株価は平均からずれているとき、その乖離を解消する方向に動く傾向があるらしい。
今回は移動平均乖離率と株価の推移(確率)の関係を計算してみた。
移動平均乖離率と株価の推移
移動平均乖離率と株価の動きにはどのような関係があるのか。以下のような手順で計算してみた。
- 2000年1月~2014年8月の日経平均銘柄(225種)の日足データを用意。
- 移動平均乖離率が「-5%より低い」「-5%~0%の間」「0%~5%の間」「5%より高い」日を抽出。
- 抽出した日の1営業日~5営業日後の株価の統計をとって前日比が「プラスである確率」と「マイナスである確率」を計算。
- 抽出した日の1営業日~5営業日後について前日比の期待値を計算。
※移動平均線は25日線を使用。
以下が計算結果。
表の中の数字は「株価が上がる確率」を表している。また、晴れマークは「株価が上がる確率」の方が高いこと、雨マークは「株価が下がる確率」の方が高いことを表している。
計算結果を見ると、
・移動平均乖離率が-5%より低いとき、その後一週間は株価が上がる。
・移動平均乖離率が-5%~0%のとき、その後一週間は株価が下がる。
・移動平均乖離率が0%~5%のとき、その後一週間はおよそ株価が下がる。
・移動平均乖離率が5%より高いとき、その後一週間は株価が下がる。
という傾向があった。
基本的に、乖離が大きなとき(-5%より低いとき・5%より大きいとき)は、株価は乖離を埋める方向に動く傾向があることが分かる(かなり小さな傾向だけど)。
しかし、株価の乖離が小さいときはそれとは反対の動きがあるみたい。乖離率が-5~0%(ちょい低)のときと、乖離率が0~5%(ちょい高)のときを見ると、株価はむしろより乖離する方向に向かっているかのように見える(これもかなり小さな傾向)。
元々の日経平均株価自体が確率的に下げ傾向を帯びているので、数字に下向きのバイアスがかかっていてちょっと分かりにくいと思うけど・・・。
なにやら移動平均乖離率と株価の間には、単純な線形の関係ではない少々難しい関係があるようだ。

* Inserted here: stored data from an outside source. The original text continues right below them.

/-- Zero bytes. -/
def zeros (n : Nat) : List Byte := List.replicate n 0

/-- Bytes 0x200 to 0xFFF of a hart's image: tokens, FIFOs, queue (R229). -/
def Hart.guarded (h : Hart) (id : Nat) : List Byte :=
  let toks := (List.range 8).flatMap (fun i =>
    match h.tokens[i]? with
    | some t => leBytes 8 t.status.toNat ++ (if t.job.isSome then opaqueBytes id (56 * i) 56 else zeros 56)
    | none => zeros 64)
  let fifo (l : List Word) : List Byte := ((l.take 16).flatMap (fun w => leBytes 8 w.toNat)) ++ zeros (128 - 8 * min 16 l.length)
  let ins := (List.range 4).flatMap (fun i => fifo (((h.inq[i]?).getD []).map RawCmd.w))
  let outs := (List.range 4).flatMap (fun i => fifo (((h.outq[i]?).getD []).map Elem.v))
  let n := min 64 h.queue.length
  toks ++ ins ++ outs ++ opaqueBytes id 1024 (32 * n) ++ zeros (2048 - 32 * n)

/-- Bytes 0 to 0xFFF of a hart's image (R229). -/
def Hart.imageBytes (h : Hart) (id : Nat) : List Byte :=
  let regs := (List.range 32).flatMap (fun i => leBytes 8 (h.rd i).toNat)
  let ctl := leBytes 8 h.pc.toNat ++ leBytes 8 h.level ++ imageCsrs.flatMap (fun n => leBytes 8 ((h.csr n).getD 0).toNat)
  let g := h.guarded id
  regs ++ ctl ++ zeros (252 - ctl.length) ++ leBytes 4 (crc32c g) ++ g

/-- Progress table and masks of a row (row + 0x400 to 0xBFF). -/
def Row.guarded (r : Row) (id idx : Nat) : List Byte :=
  match r.prog with
  | some p => opaqueBytes id (4096 + 16 * idx) 16 ++ zeros 1008 ++ leBytes 128 p.mask.toNat ++ zeros 896
  | none => zeros 2048

/-- The tag word of a tile buffer (R330). -/
def Tile.tag (t : Tile) : Nat := t.state * 2 ^ 10 + b2n t.scaled * 2 ^ 9 + t.fmt

/-- The first 4 KiB of a row's image (R229, R342). -/
def Row.imageBytes (r : Row) (id idx : Nat) : List Byte :=
  let ctl := [r.vl.toNat, r.vstart.toNat, r.strip.toNat, r.vdead.toNat, r.mtrow.toNat, r.qdone].flatMap (leBytes 8)
  let g := r.guarded id idx
  ctl ++ zeros (0x80 - ctl.length) ++ leBytes 8 r.mt0.tag ++ leBytes 8 r.mt1.tag ++ leBytes 8 r.ovf.toNat
    ++ zeros (0x3FC - 0x98) ++ leBytes 4 (crc32c g) ++ g
    ++ (List.range 7).flatMap (fun i => leBytes 128 ((r.m[i + 1]?).getD 0).toNat) ++ zeros 128

/-- Write the live registers of a row (R231). -/
def saveLive (acc : Acc) (r : Row) (base : Nat) : List Nat → Option Nat → M (Option Nat)
  | [], bad => pure bad
  | _ :: _, some b => pure (some b)
  | v :: vs, none => do
    let bad ← if BB r.vdead v then pure none else saveBytes acc (base + 128 * v) (leBytes 128 ((r.v[v]?).getD 0).toNat)
    saveLive acc r base vs bad

/-- Status words of the tokens, none for one whose copy is in flight. -/
def Hart.tokenWords (h : Hart) : List (Option Word) :=
  h.tokens.toList.map (fun (t : Token) => if t.job.isSome then none else some t.status)

/-- Write the register context of R230: hart bytes, and of each row its first 4 KiB and its live registers. The image
number is drawn first. The address that failed, if any. -/
def saveRegisterContext : M (Option Nat) := do
  let h ← theHart
  let s ← get
  let id := s.imgCtr
  let base := s.areaVA h
  let acc := s.trapAcc h
  set { s with imgCtr := id + 1 }
  let bad ← saveBytes acc base (h.imageBytes id)
  let bad ← (List.range h.rows.length).foldlM (fun (bad : Option Nat) i => do
    match bad, h.rows[i]? with
    | none, some r => do
      let rb := base + 0x8_2000 + i * 0x1_2000
      let bad ← saveBytes acc rb (r.imageBytes id i)
      saveLive acc r (rb + 0x1000) (List.range 32) bad
    | b, _ => pure b) bad
  modH (fun h => { h with img := some {
    id := id, queue := h.queue, qbase := h.qbase, sp := h.sp, vlSet := h.vlSet, loopSince := h.loopSince
    level := h.level, inq := h.inq, outq := h.outq, toks := h.tokenWords, apxRow := h.apxRow, late := h.late
    rows := h.rows.map (fun (r : Row) => { r with park := none, stuck := false, fetchWait := none }) } })
  pure bad

/-! Where a row may stop (R227). -/

/-- Active lanes (R11). -/
def State.laneCount (s : State) : Nat := BF s.dev.pwrstat 3 5

/-- The ordered memory forms, whose progress index counts elements performed (R223). -/
def Op.ordered (o : Op) : Bool :=
  match o.i with
  | .vld .. | .vldf .. | .vst .. | .vlds .. | .vldsf .. | .vsts .. => true
  | _ => false

/-- The operation a row is inside, and its VL. -/
def Hart.opOf (h : Hart) (r : Row) : Option (Op × Nat) :=
  match h.queue[r.qdone - h.qbase]? with
  | none => none
  | some e =>
    match r.run with
    | some st => (e.body[st.pos]?).map (fun o => (o, st.vl))
    | none => some (e.op, r.vl.toNat)

/-- May a row stop where it is: outside any entry, at an element that has itself stopped it, at a request that is parked and so withdrawn, at
VSTART, at VL, or at a multiple of the active lanes (R227)? Memory requests of an ordered form carry it there; forms with a completion mask or a count of their own stop anywhere. -/
def Hart.rowMayStop (h : Hart) (lanes : Nat) (r : Row) : Bool :=
  match r.prog, h.opOf r with
  | some p, some (o, vl) => !o.ordered || r.stuck || r.park.isSome || p.k == r.vstart.toNat || p.k == vl || p.k % lanes == 0
  | _, _ => true

/-- May every row of a hart but one stop where it is, and has no write that one of them or the scalar stream sent out still to be taken up?
`scalar` is off where the scalar stream itself stops the hart. -/
def State.mayStop (s : State) (h : Hart) (but : Option Nat := none) (scalar : Bool := true) : Bool :=
  (List.range h.rows.length).all (fun i => but == some i || (match h.rows[i]? with
    | some r => h.rowMayStop s.laneCount r
    | none => true))
  && !s.ext.any (fun e => e.hart == h.id && e.write && decide (e.agent < 65) && (scalar || e.agent != 0) && but.map (· + 1) != some e.agent)

/-- Has another row stopped at an element of an older entry, or of the same entry and a lower row (R221)? Every queue entry is older than the scalar stream's instruction. -/
def Hart.stuckBefore (h : Hart) (t : TrapInfo) : Bool :=
  (List.range h.rows.length).any (fun i => match h.rows[i]? with
    | some r => r.stuck && (!t.vec || (i != t.row && (match h.rows[t.row]? with
        | some me => decide (r.qdone < me.qdone) || (r.qdone == me.qdone && decide (i < t.row))
        | none => false)))
    | none => false)

/-! Taking a trap (R217, R218). -/

/-- The TCAUSE value of a trap. -/
def TrapInfo.tcause (t : TrapInfo) : Nat :=
  t.code + b2n t.vec * 2 ^ 8 + b2n t.mid * 2 ^ 9 + t.sub * 2 ^ 12 + t.row * 2 ^ 16

/-- What entry to a handler sets in the hart, once its context is saved (R217). -/
def Hart.enterTrap (h : Hart) (t : TrapInfo) : Hart :=
  { h with
    tcause := BitVec.ofNat 64 t.tcause
    tval := t.val
    tpc := h.pc
    tprog := if t.vec then t.vpc else 0
    tstatus := BitVec.ofNat 64 (h.level + 4 + 8)
    level := if h.level = 0 then handlerLevel h.fn else h.level
    queue := []
    qbase := 0
    rows := h.rows.map (fun (r : Row) => { r with vstart := 0, qdone := 0, prog := none, run := none, park := none, stuck := false, fetchWait := none })
    park := none
    fetchWait := none
    attempts := 0
    halted := false
    late := []
    fredAt := none
    psyncAt := none
    agateAt := none
    pfreeAt := none
    gbarWait := false
    gbarAt := if h.gbarWait then some h.pc else none
    pc := BitVec.ofNat 64 (BF h.tvec 2 55 * 4) }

ちなみに乖離率と前日比の期待値の関係を計算すると、以下のようになった。
この結果を見ても、先の確率の計算結果と同じで
・乖離率が大きいときは乖離を埋める方向に株価が動く
・乖離率が小さいときはより乖離する方向に動く
という傾向があることが分かる(ただしすごく小さい傾向)。
これも、元々の日経平均株価自体が期待値的に上げ傾向を帯びているので、数字に上向きのバイアスがかかっていてちょっと分かりにくいと思う・・・。
結論
・移動平均乖離率が大きいとき、株価は平均線に向かう(乖離を埋める)方向に動く傾向がある。
・移動平均乖離率が小さいとき、株価は平均線から離れる(より乖離する)方向に動く傾向がある。
(どちらもとても小さな傾向なので、元々の日経平均自体の上げ傾向・下げ傾向に埋もれてしまってちょっと結果が分かりづらかった・・・)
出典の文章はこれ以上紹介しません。